Looking for bargains where others are bailing out.

Russel Kinnel, 08/21/2006

The funds that have suffered the largest net redemptions so far this year is an intriguing list, with a number of surprises. Some look more like buys than sells to me, but I'm a contrarian.

Below are my comments about the funds that are seeing the most money head out the door. For a complete list of the 20 funds with the greatest net redemptions in 2006, see the table near the end.

Fidelity Magellan FMAGX
Net Outflows: $6.3 billion

It's easy to see why investors are redeeming their shares in this fund.
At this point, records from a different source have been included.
/-- A line lands in the lease a copy was issued under: pinned where budget, quota and the 12 ways of its set allow, else one more in the
short count (R95). A lease that has ended takes none. Lines that two leases of a context pin count in each (log 78). -/
def State.landLine (s : State) (g id line : Nat) : State :=
  match (s.group? g).bind fun G => (G.leases.find? fun e => e.2.id == id && e.2.live s.clock).map fun e => (G, e.1, e.2) with
  | none => s
  | some (G, n, l) =>
    if l.lines.contains line then s
    else
      let all := s.pins (dieOf G.core)
      let mine : Nat := ((all.filter (·.1 == G.ctx)).map fun (x : Nat × List Nat) => x.2.length).foldl (· + ·) 0
      let set_ (x : Nat) : Nat := Config.l2Set x % 32768
      let inSet : Nat := (((all.flatMap (·.2)).eraseDups).filter fun x => set_ x == set_ line && x != line).length
      let quota : Nat := match s.ctx? G.ctx with | some c => c.lquota * 8192 | none => 0
      let l' := if l.lines.length < l.budget ∧ mine < quota ∧ inSet < 12 then { l with lines := line :: l.lines }
        else { l with short := l.short + 1 }
      s.modG g fun G => { G with leases := Map.set G.leases n l' }

/-! ## Near-memory commands (R106, R352) -/

def nmcOf (x : Nat) : JobKind :=
  .nmc (bitsN x 7 0) (bitsN x 15 8) (bitsN x 63 32) (BitVec.ofNat 64 (bitsN x 127 64)) (BitVec.ofNat 64 (bitsN x 191 128))
    (BitVec.ofNat 64 (bitsN x 255 192)) (bitsN x 287 256) (bitsN x 319 288)
    (decide (bitsN x 31 16 = 0 ∧ bitsN x 511 352 = 0 ∧ bitsN x 15 9 = 0))
/-! ## Images read before an instruction acts (R352, R368, R370) -/

/-- The next part of an image is asked for: an access in whose program order every thread of the issue waits, in LD of each. -/
def State.askImage (s : State) (lo : Ref) (rs : List Ref) (tw : Option Nat) (a : Addr) (pad : Option Nat) (parts : List (Nat × Nat)) : State × TOut :=
  if rs.any fun r => decide (63 ≤ r.T.ld) then (s, .wait .resource)
  else
    let order := s.next
    let x : Access := { id := order, order := order, grp := lo.g, tid := lo.t, lane := lo.T.lane, parts := parts,
                        kind := .image a pad (rs.map fun r => (r.g, r.t)) }
    let s := { s with accesses := s.accesses ++ [x], next := order + 1 }
    let s := s.modT lo.g lo.t fun T => { T with image := some (T.image.getD (tw, [])) }
    (rs.foldl (fun (s : State) r => s.modT r.g r.t fun T => { T with ld := T.ld + 1 }) s, .wait (.image order))
/-- The events of n bytes in whole pieces. -/
def pieces (from_ n size : Nat) : List (Nat × Nat) := (List.range (n / size)).map fun k => (from_ + size * k, size)

/-- `nmc`: leave, then the card as one load of four events; that image is what is issued (R352). -/
def actNmc (f : Full) (s : State) (r : Ref) : State × TOut :=
  let a := s.ea r f
  if a.toNat % 64 ≠ 0 then (s, alignTrap 6 a.toNat)
  else withLeave 3 s r fun s =>
    if 63 ≤ r.T.cp ∨ ¬ s.drained r.g r.t ∨ s.tableFull then (s, .wait .resource)
    else match r.T.image with
    | none => (match s.port_ r.G.ctx (s.renOf r.G.item) .load a 64 with
      | .refused cause need => (s, .trap (portTrap 0 cause need a 0))
      | .page buf pg => (s, .page 0 buf pg a)
      | .remote _ _ => (s, .trap (portTrap 0 0x12 0 a 0))
      | .ok _ => s.askImage r [r] none a none (pieces 0 64 16))
    | some (_, bs) =>
      let x := leNat bs
      let tag := bitsN x 325 320
      let o := bitsN x 351 320
      let q : JobReq := { kind := nmcOf x, cin := bitN x 8, level := 3 }
      let done : TOut := .done { cp := 1 }
      if bitN x 8 = 0 then
        if ¬ r.G.inTags tag then (s, useTrap 6 0)
        else if s.tagFull r.g tag then (s, .wait .resource)
        else (s.enterJob r q f.mod.toNat (.tag tag) none, done)
      else if o % 16 ≠ 0 then (s, alignTrap 4 o)
      else (s.enterJob r q f.mod.toNat (.bar r.g o) none, done)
Its huge asset base and poor stock selection have caused it to beat the index in only two of the past six years. Moreover, Harry Lange's early lead versus the index this year turned quickly into a deficit when the markets pounded tech and Japanese stocks in the second quarter. For the year to date, the fund is up just 0.8%, while the S&P has returned 5%.

On the plus side, Lange's tenure here has been too brief to draw any conclusions, and the fund's outflows have the fund down to a more manageable $44 billion. So, I'm more bullish on this fund than I have been in a while, but I still wouldn't buy.

American Century Ultra TWCUX
Net Outflows: $3.9 billion

It's no accident that many of the funds on this list are large blend or large growth. A small-value fund that has underperformed lately might still be up 9% annualized over the past five years. Large-growth underperformers, by contrast, are apt to be in the red.

This fund has made the mistake of getting aggressive in a market that has largely punished aggressive moves. Big bets on Internet-related stocks like Amazon AMZN, eBay EBAY, and Yahoo YHOO have been murder on this fund, as it is having its second bad year in a row. A large-cap growth rally could make this fund a star again, but waiting is tough.